China also actively exploits the huge
African and Latin American resource base with the same lobbying power
in the exceedingly benign conditions caused by the fact that the
developing countries in the above regions opted for the capitalistic
form of existence and oligarchic political structure and culture (but
unlike the US they fell initially down the potential well of a
self-robbing, ever lagging poverty out of which they will not be able
to get until the Second Coming if they don't change this form). But
the West doesn't actively exploit that resource base because 1.
resource companies don't want to invest into infrastructure (roads,
ports, terminals, communications and other basic infrastructural
elements critically important for their business) and into social
development of the heavily underdeveloped regions (educating and
training locals to create the qualified workforce in the regions;
creating schools, health, housing, infrastructure which doesn't
directly relate to their business) – they are intrinsically not
inclined to bear such costs and responsibilities 2. lately it's
become a general tendency for huge resource quasi-monopolies not to
invest actively in the buildup of the production volumes, because in
essence they have turned into speculators in the wake of and with the
nod of financial institutions: they just keep up their resource base
and production at a relatively stable level, understanding that in
the short and mid term holding back the production growth will give
them more profit than actually building it up – but such is the
management and ownership structure of those resource behemoths that
they are interested only in short term things (unlike, maybe, what
was the case half a century ago, which is also directly to do with
the crisis of Anglo-Saxon capitalism and its turning into an outright
form of parasitism) 3. even if and when Western governments
understand the long term importance of such developments and
investments (and they certainly do), they just don't have any power
to prompt those corporations to do anything above what's whispered by
Adam Smith's 'invisible hand of the market'.
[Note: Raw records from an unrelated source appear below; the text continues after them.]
/-! The obligations. -/

/-- Settles O31: the failures are the scan's, then those of the check of the parsed bytes. -/
theorem parseReadsTheCanonicalText : Obligations.ParseReadsTheCanonicalText := by
  refine ⟨rfl, fun s len => ?_, fun s len bad => ?_, fun s b parsed => ?_⟩
  · exact ⟨_, exec_parse_of_scan_error (scan_of_wrong_length len),
      fail_failedWith .invalidLength s⟩
  · exact ⟨_, exec_parse_of_scan_error (scan_of_not_parsed len bad), fail_failedWith .invalidHex s⟩
  · have ok := scan_of_parsed parsed
    have check := checkId_eq b
    split_ifs at check ⊢ with badVersion badVariant
    · exact ⟨_, exec_parse_of_check_fails ok check, fail_failedWith .invalidVersion s⟩
    · exact ⟨_, exec_parse_of_check_fails ok check, fail_failedWith .invalidVariant s⟩
    · exact ⟨_, exec_parse_of_check_passes ok check, completed_complete rfl, rfl⟩

/-- Settles O32: the failures are the scan's alone. -/
theorem parserawReadsTheTextUnvalidated : Obligations.ParserawReadsTheTextUnvalidated := by
  refine ⟨rfl, fun s len => ?_, fun s len bad => ?_, fun s b parsed => ?_⟩
  · exact ⟨_, exec_parseraw_of_scan_error (scan_of_wrong_length len),
      fail_failedWith .invalidLength s⟩
  · exact ⟨_, exec_parseraw_of_scan_error (scan_of_not_parsed len bad),
      fail_failedWith .invalidHex s⟩
  · exact ⟨_, exec_parseraw_of_scan_ok (scan_of_parsed parsed), completed_complete rfl, rfl⟩

/-- Settles O33: STR becomes `formatId` of ID. -/
theorem formatWritesTheLowercaseText : Obligations.FormatWritesTheLowercaseText := by
  refine ⟨rfl, fun s => ⟨_, rfl, completed_complete rfl, rfl, textOf_formatId s.id,
    fun j h => ?_⟩⟩
  rcases octet_of_textOf (textOf_formatId s.id) ⟨j, h⟩ with isHyphen | ⟨v, digit⟩
  · exact .inr (.inr isHyphen)
  · exact or_assoc.1 (.inl (lowerDigit_range digit))

/-- Settles O34: the text of an identifier reads as that identifier, and is its only lowercase
text. -/
theorem textRoundTrips : Obligations.TextRoundTrips := by
  refine ⟨fun s => ?_, fun s valid => ?_, fun s b len text valid => ?_⟩
  · obtain ⟨t, run, parsed⟩ := exec_format_parsed s
    exact ⟨t, _, run, exec_parseraw_of_scan_ok (scan_of_parsed parsed), rfl, State.complete_code _⟩
  · obtain ⟨t, run, parsed⟩ := exec_format_parsed s
    exact ⟨t, _, run, exec_parse_of_check_passes (scan_of_parsed parsed) (checkId_eq_none valid),
      rfl, State.complete_code _⟩
  · exact ⟨_, _, exec_parse_of_check_passes (scan_of_parsed (parsed_of_textOf len text))
      (checkId_eq_none valid), rfl, rfl, textOf_unique (textOf_formatId b) text⟩

end Sys2Proof.Machine
end

section
/-! PROOFS. What the facade does to an identifier: its timestamp bytes, its payload and the message the
mask is taken from (10_state.md R21; 44_facade.md R160 to R164). -/

namespace Sys2Proof.Machine

open Sys2Proof.Claims

/-! The timestamp. -/

theorem timestampOf_byte (id : Identifier) {j : Nat} (h : j < 6) :
    (timestampOf id).extractLsb' (40 - 8 * j) 8 = id[j] := by
  unfold timestampOf
  interval_cases j
  all_goals repeat rw [BitVec.extractLsb'_append_eq_of_le (by decide)]
  · exact BitVec.extractLsb'_eq_self
  all_goals exact BitVec.extractLsb'_append_eq_right

theorem getElem_withTimestamp_of_lt (ts : BitVec 48) (id : Identifier) {j : Nat} (h : j < 6) :
    (withTimestamp ts id)[j] = ts.extractLsb' (40 - 8 * j) 8 := by
  simp only [withTimestamp, Vector.getElem_set]
  interval_cases j <;> rfl

theorem getElem_withTimestamp_of_ge (ts : BitVec 48) (id : Identifier) {j : Nat} (hj : j < 16)
    (h : 6 ≤ j) : (withTimestamp ts id)[j] = id[j] := by
  unfold withTimestamp
  iterate 6 rw [Vector.getElem_set_ne _ _ (by omega)]

/-! The payload. -/

theorem samePayload_trans {a b c : Identifier} (ab : SamePayload a b) (bc : SamePayload b c) :
    SamePayload a c := by
  obtain ⟨ab6, ab7, ab8, abTail⟩ := ab
  obtain ⟨bc6, bc7, bc8, bcTail⟩ := bc
  exact ⟨ab6.trans bc6, ab7.trans bc7, ab8.trans bc8,
    fun j h tail => (abTail j h tail).trans (bcTail j h tail)⟩

/-- An identifier is its timestamp, its payload, its version and its variant. -/
theorem identifier_ext_fields {a b : Identifier} (timestamp : ∀ j (h : j < 6), a[j] = b[j])
    (payload : SamePayload a b) (version : versionNibble a = versionNibble b)
    (variant : variantBits a = variantBits b) : a = b := by
  obtain ⟨randA, byte7, randB, tail⟩ := payload
  unfold versionNibble at version
  unfold variantBits at variant
  have byte6 : a[6] = b[6] := BitVec.eq_of_toNat_eq (by omega)
  have byte8 : a[8] = b[8] := BitVec.eq_of_toNat_eq (by omega)
  refine Vector.ext fun j h => ?_
  rcases (by omega : j < 6 ∨ j = 6 ∨ j = 7 ∨ j = 8 ∨ 9 ≤ j) with low | rfl | rfl | rfl | high
  · exact timestamp j low
  · exact byte6
  · exact byte7
  · exact byte8
  · exact tail j h high

/-! The message and the mask. -/

theorem invariantMessage_eq_messageM (id : Identifier) : invariantMessage id = messageM id := by
  have nibble : ∀ b : Byte, b &&& 0x0F#8 = BitVec.ofNat 8 (b.toNat % 16) := by decide
  have sixBits : ∀ b : Byte, b &&& 0x3F#8 = BitVec.ofNat 8 (b.toNat % 64) := by decide
  rw [invariantMessage, messageM, nibble, sixBits]

/-- The message holds payload bits alone (44_facade.md R160). -/
theorem messageM_congr {a b : Identifier} (payload : SamePayload a b) :
    messageM a = messageM b := by
  obtain ⟨randA, byte7, randB, tail⟩ := payload
  simp [messageM, randA, byte7, randB, tail]

/-- The mask's bytes are the low bytes of the digest. -/
theorem mask48_byte (id : Identifier) (k0 k1 : Word64) (j : Nat) :
    (mask48 id k0 k1).extractLsb' (40 - 8 * j) 8 =
      (siphash24 (invariantMessage id) k0 k1).extractLsb' (40 - 8 * j) 8 :=
  BitVec.extractLsb'_extractLsb'_of_le (by omega)

/-! The new identifier. -/

/-- Of the bytes other than 6 and 8 the transformation writes the timestamp's alone. -/
theorem getElem_transformId_of_ne (v : BitVec 4) (m : BitVec 48) (id : Identifier) {j : Nat}
    (hj : j < 16) (h6 : j ≠ 6) (h8 : j ≠ 8) :
    (transformId v m id)[j] = (withTimestamp (timestampOf id ^^^ m) id)[j] := by
  rw [transformId, getElem_withVariant_of_ne _ hj h8, getElem_withVersion_of_ne _ _ hj h6]

theorem getElem_transformId_timestamp (v : BitVec 4) (m : BitVec 48) (id : Identifier) {j : Nat}
    (h : j < 6) :
    (transformId v m id)[j] = id[j] ^^^ m.extractLsb' (40 - 8 * j) 8 := by
  rw [getElem_transformId_of_ne v m id (by omega) (by omega) (by omega),
    getElem_withTimestamp_of_lt _ _ h, BitVec.extractLsb'_xor, timestampOf_byte id h]

@[simp] theorem versionNibble_transformId (v : BitVec 4) (m : BitVec 48) (id : Identifier) :
    versionNibble (transformId v m id) = v.toNat := by
  rw [transformId, versionNibble_withVariant, versionNibble_withVersion]

@[simp] theorem variantBits_transformId (v : BitVec 4) (m : BitVec 48) (id : Identifier) :
    variantBits (transformId v m id) = 2 :=
  variantBits_withVariant _

theorem samePayload_transformId (v : BitVec 4) (m : BitVec 48) (id : Identifier) :
    SamePayload (transformId v m id) id := by
  have kept : ∀ j (hj : j < 16), 6 ≤ j → j ≠ 6 → j ≠ 8 → (transformId v m id)[j] = id[j] :=
    fun j hj ge h6 h8 => (getElem_transformId_of_ne v m id hj h6 h8).trans
      (getElem_withTimestamp_of_ge _ id hj ge)
  refine ⟨?_, kept 7 (by decide) (by decide) (by decide) (by decide), ?_,
    fun j hj tail => kept j hj (by omega) (by omega) (by omega)⟩
  · rw [transformId, getElem_withVariant_of_ne _ (by decide) (by decide), withVersion_low_nibble,
      getElem_withTimestamp_of_ge _ id (by decide) (by decide)]
  · rw [transformId, withVariant_low_bits, getElem_withVersion_of_ne _ _ (by decide) (by decide),
      getElem_withTimestamp_of_ge _ id (by decide) (by decide)]

end Sys2Proof.Machine
end

section
/-! PROOFS. MASK, ENCODE and DECODE and the laws of the facade (44_facade.md R161 to R167). The laws
follow from what one ENCODE or DECODE leaves, `Transformed`: the payload it keeps is all the next mask
depends on, so two transformations in a row XOR the timestamp with the same bits. -/

namespace Sys2Proof.Machine

open Sys2Proof.Claims

/-! What one command leaves. -/

theorem computeMask_maskComputed (s : State) : MaskComputed s s.computeMask := by
  rw [MaskComputed, ← invariantMessage_eq_messageM]
  exact ⟨rfl, rfl, rfl⟩

/-- What ENCODE and DECODE share: the state both answer, at the version they write. -/
theorem transformed_transformId (v : BitVec 4) (s : State) :
    Transformed v.toNat s
      { s.computeMask with id := transformId v (mask48 s.id s.key0 s.key1) s.id }.complete := by
  refine ⟨completed_complete rfl, rfl, computeMask_maskComputed s, fun j h => ?_,
    versionNibble_transformId _ _ _, variantBits_transformId _ _ _, samePayload_transformId _ _ _⟩
  exact (getElem_transformId_timestamp _ _ _ h).trans
    (congrArg (s.id[j] ^^^ ·) (mask48_byte s.id s.key0 s.key1 j))

theorem exec_encode_transformed (s : State) : ∃ t, exec .encode s = .next t ∧ Transformed 4 s t :=
  ⟨_, rfl, transformed_transformId 4#4 s⟩

theorem exec_decode_transformed (s : State) : ∃ t, exec .decode s = .next t ∧ Transformed 7 s t :=
  ⟨_, rfl, transformed_transformId 7#4 s⟩

/-! What two transformations in a row leave. -/

/-- States of the same key and payload have the same mask hash. -/
theorem maskComputed_congr {s s' t t' : State} (key0 : s.key0 = s'.key0) (key1 : s.key1 = s'.key1)
    (payload : SamePayload s.id s'.id) (mask : MaskComputed s t) (mask' : MaskComputed s' t') :
    t.digest = t'.digest ∧ t.lanes = t'.lanes := by
  obtain ⟨digest, lanes, -⟩ := mask
  obtain ⟨digest', lanes', -⟩ := mask'
  rw [digest, digest', lanes, lanes', messageM_congr payload, key0, key1]
  exact ⟨rfl, rfl⟩

/-- The second transformation takes the mask off the timestamp again. -/
theorem transformed_twice {v w : Nat} {s t u : State} (first : Transformed v s t)
    (second : Transformed w t u) :
    (∀ j (h : j < 6), u.id[j] = s.id[j]) ∧ SamePayload u.id s.id := by
  obtain ⟨-, frame, mask, timestamp, -, -, payload⟩ := first
  obtain ⟨-, -, mask', timestamp', -, -, payload'⟩ := second
  have key0 : t.key0 = s.key0 := by rw [frame]
  have key1 : t.key1 = s.key1 := by rw [frame]
  have digest : u.digest = t.digest := (maskComputed_congr key0 key1 payload mask' mask).1
  refine ⟨fun j h => ?_, samePayload_trans payload' payload⟩
  rw [timestamp' j h, timestamp j h, digest, BitVec.xor_assoc, BitVec.xor_self, BitVec.xor_zero]

/-- Two transformations restore ID when and only when it had the markers the second one writes. -/
theorem transformed_twice_eq_iff {v w : Nat} {s t u : State} (first : Transformed v s t)
    (second : Transformed w t u) :
    u.id = s.id ↔ versionNibble s.id = w ∧ variantBits s.id = 2 := by
  obtain ⟨timestamp, payload⟩ := transformed_twice first second
  obtain ⟨-, -, -, -, version, variant, -⟩ := second
  constructor
  · intro same
    rw [← same]
    exact ⟨version, variant⟩
  · rintro ⟨hadVersion, hadVariant⟩
    exact identifier_ext_fields timestamp payload (version.trans hadVersion.symm)
      (variant.trans hadVariant.symm)

/-! The obligations. -/

/-- Settles O35: RES is the mask, the low 48 bits of the digest. -/
theorem maskComputesTheMask : Obligations.MaskComputesTheMask := by
  refine ⟨rfl, fun s => ⟨_, rfl, completed_complete rfl, rfl, computeMask_maskComputed s, ?_⟩⟩
  change ((mask48 s.id s.key0 s.key1).setWidth 64).toNat = _
  rw [BitVec.toNat_setWidth_of_le (by decide), mask48, BitVec.extractLsb'_toNat,
    Nat.shiftRight_zero]
  rfl

/-- Settles O36: ID becomes `transformId 4` of itself. -/
theorem encodeMasksTheTimestamp : Obligations.EncodeMasksTheTimestamp :=
  ⟨rfl, exec_encode_transformed⟩

/-- Settles O37: ID becomes `transformId 7` of itself. -/
theorem decodeUnmasksTheTimestamp : Obligations.DecodeUnmasksTheTimestamp :=
  ⟨rfl, exec_decode_transformed⟩

/-- Settles O38: both orders are two transformations in a row. -/
theorem facadeRoundTrip : Obligations.FacadeRoundTrip := by
  refine ⟨fun s => ?_, fun s version variant => ?_⟩
  · obtain ⟨t, runEncode, encoded⟩ := exec_encode_transformed s
    obtain ⟨u, runDecode, decoded⟩ := exec_decode_transformed t
    obtain ⟨timestamp, payload⟩ := transformed_twice encoded decoded
    have restored := transformed_twice_eq_iff encoded decoded
    obtain ⟨-, -, -, -, version, variant, -⟩ := decoded
    exact ⟨t, u, runEncode, runDecode, timestamp, payload, version, variant, restored⟩
  · obtain ⟨t, runDecode, decoded⟩ := exec_decode_transformed s
    obtain ⟨u, runEncode, encoded⟩ := exec_encode_transformed t
    exact ⟨t, u, runDecode, runEncode,
      (transformed_twice_eq_iff decoded encoded).2 ⟨version, variant⟩⟩

/-- Settles O39: what ENCODE leaves is a valid identifier of version 4. -/
theorem facadeAlwaysValidates : Obligations.FacadeAlwaysValidates := by
  intro s
  obtain ⟨t, run, -, -, -, -, version, variant, payload⟩ := exec_encode_transformed s
  exact ⟨t, _, _, run, payload,
    exec_validate_of_passes (checkId_eq_none ⟨.inl version, variant⟩), State.complete_code t, rfl,
    BitVec.eq_of_toNat_eq ((versionOf_setWidth_toNat t.id).trans version)⟩

/-- Settles O40: the mask hash is that of the key and the payload, and RES is cut from its digest. -/
theorem maskIgnoresTimestampAndMarkers : Obligations.MaskIgnoresTimestampAndMarkers := by
  intro s s' key0 key1 payload
  obtain ⟨t, run, -, -, mask, res⟩ := maskComputesTheMask.2 s
  obtain ⟨t', run', -, -, mask', res'⟩ := maskComputesTheMask.2 s'
  obtain ⟨digest, lanes⟩ := maskComputed_congr key0 key1 payload mask mask'
  exact ⟨t, t', run, run', BitVec.eq_of_toNat_eq (by rw [res, res', digest]), digest, lanes⟩

/-- Settles O41: ENCODE twice is two transformations in a row. -/
theorem encodeTwiceRestoresTheTimestamp : Obligations.EncodeTwiceRestoresTheTimestamp := by
  intro s
  obtain ⟨t, run, first⟩ := exec_encode_transformed s
  obtain ⟨u, run', second⟩ := exec_encode_transformed t
  have timestamp := (transformed_twice first second).1
  obtain ⟨-, -, -, -, version, -, -⟩ := second
  exact ⟨t, u, run, run', timestamp, version⟩

end Sys2Proof.Machine
end

section
/-! PROOFS. NOP and the loads (45_control.md R180, R183 to R186). A wide read recurs on the bytes above
its first, the little-endian value of 20_memory.md R52 on the bytes below its last; so the value is
first split at its first byte too. -/

namespace Sys2Proof.Machine

open Sys2Proof.Claims

/-! The little-endian value of window bytes. -/

/-- The value as a read forms it: the first byte below the value of the rest. -/
theorem windowValue_succ_low (s : State) (a n : Nat) :
    windowValue s a (n + 1) = (rbyte s a).toNat + windowValue s (a + 1) n * 256 := by
  induction n with
  | zero => simp [windowValue]
  | succ n ih =>
    rw [windowValue, ih, windowValue, Nat.add_assoc a 1 n, Nat.add_comm 1 n]
    ring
On the contrary, China has an
integrated socio-economic approach and virtually aims for converting
those regions partly into Chinese affiliates at all levels,
understanding and recognizing that long-term investments in human
resource and infrastructure are the main drivers of that invisible
but highly influenced hand of the market. More to the point, unlike
the West that has been f...ing Africa and Latin America (though to
lesser degree) and still continues to do so, China with its
integrated policy continues by leaps and bounds to build up the most
precious and effective resource – TRUST and REPUTATION in those
regions: political trust and reputation, business trust and
reputation and last but maybe most important CULTURAL trust and
reputation. They are not COLONIZERS in this sense and they are not
seen in this way, because from the very first their approach implies
a kind of mutual development at all levels. This resource – trust
and reputation – is the most effective and liberal puppeteer of
that invisible hand of the market, which doesn't restrict but gives
more freedom to it. The West had enough time to straighten its ways
with Africa but it hasn't used a damn bit of that time and chance,
because it's never been in conformity with the will of the
Anglo-Saxon main puppeteer of the hand of the 'free-market' –
CONCENTRATION OF CAPITAL in a miniscule number of independent
quasi-monopolistic entities, especially if it comes to the mineral
and energy resource sector.
Again, it's not that the West doesn't
understand that it's being f...d on this front too – of course it
does, but the system within which state is a sort of concubine of
gigantic profit-driven private corporations with common realized
interests, just cannot offer anything effective. One could ask why
then socialistic free-market country Sweden would not be interested
in investing in African resources in the same way as China is? Only
and only because Sweden, having left behind Anglo-Saxon economies
long ago, is going to STOP USING oil AT ALL by no later than the year
2020 (!!) - because countries like Sweden in particular and
Scandinavia in general - are already in the 22nd century
in terms of their development unlike many so-called developed
countries who keep one foot in the 19th and one still in
the 20th.
At the same time China is in no hurry
to let foreign investors into its market – financial investors and
resource investors, and those who under the cover of being 'free
market creative businessmen' are indeed financial or resource
investors. China is in no mood to demonstrate on herself the
consequences of another capitalistic myth, that dealt such a terrible
blow to a whole bunch of developing 'newly capitalistic' countries
(in Latin America, in Asia, in Eastern Europe especially, in Russia)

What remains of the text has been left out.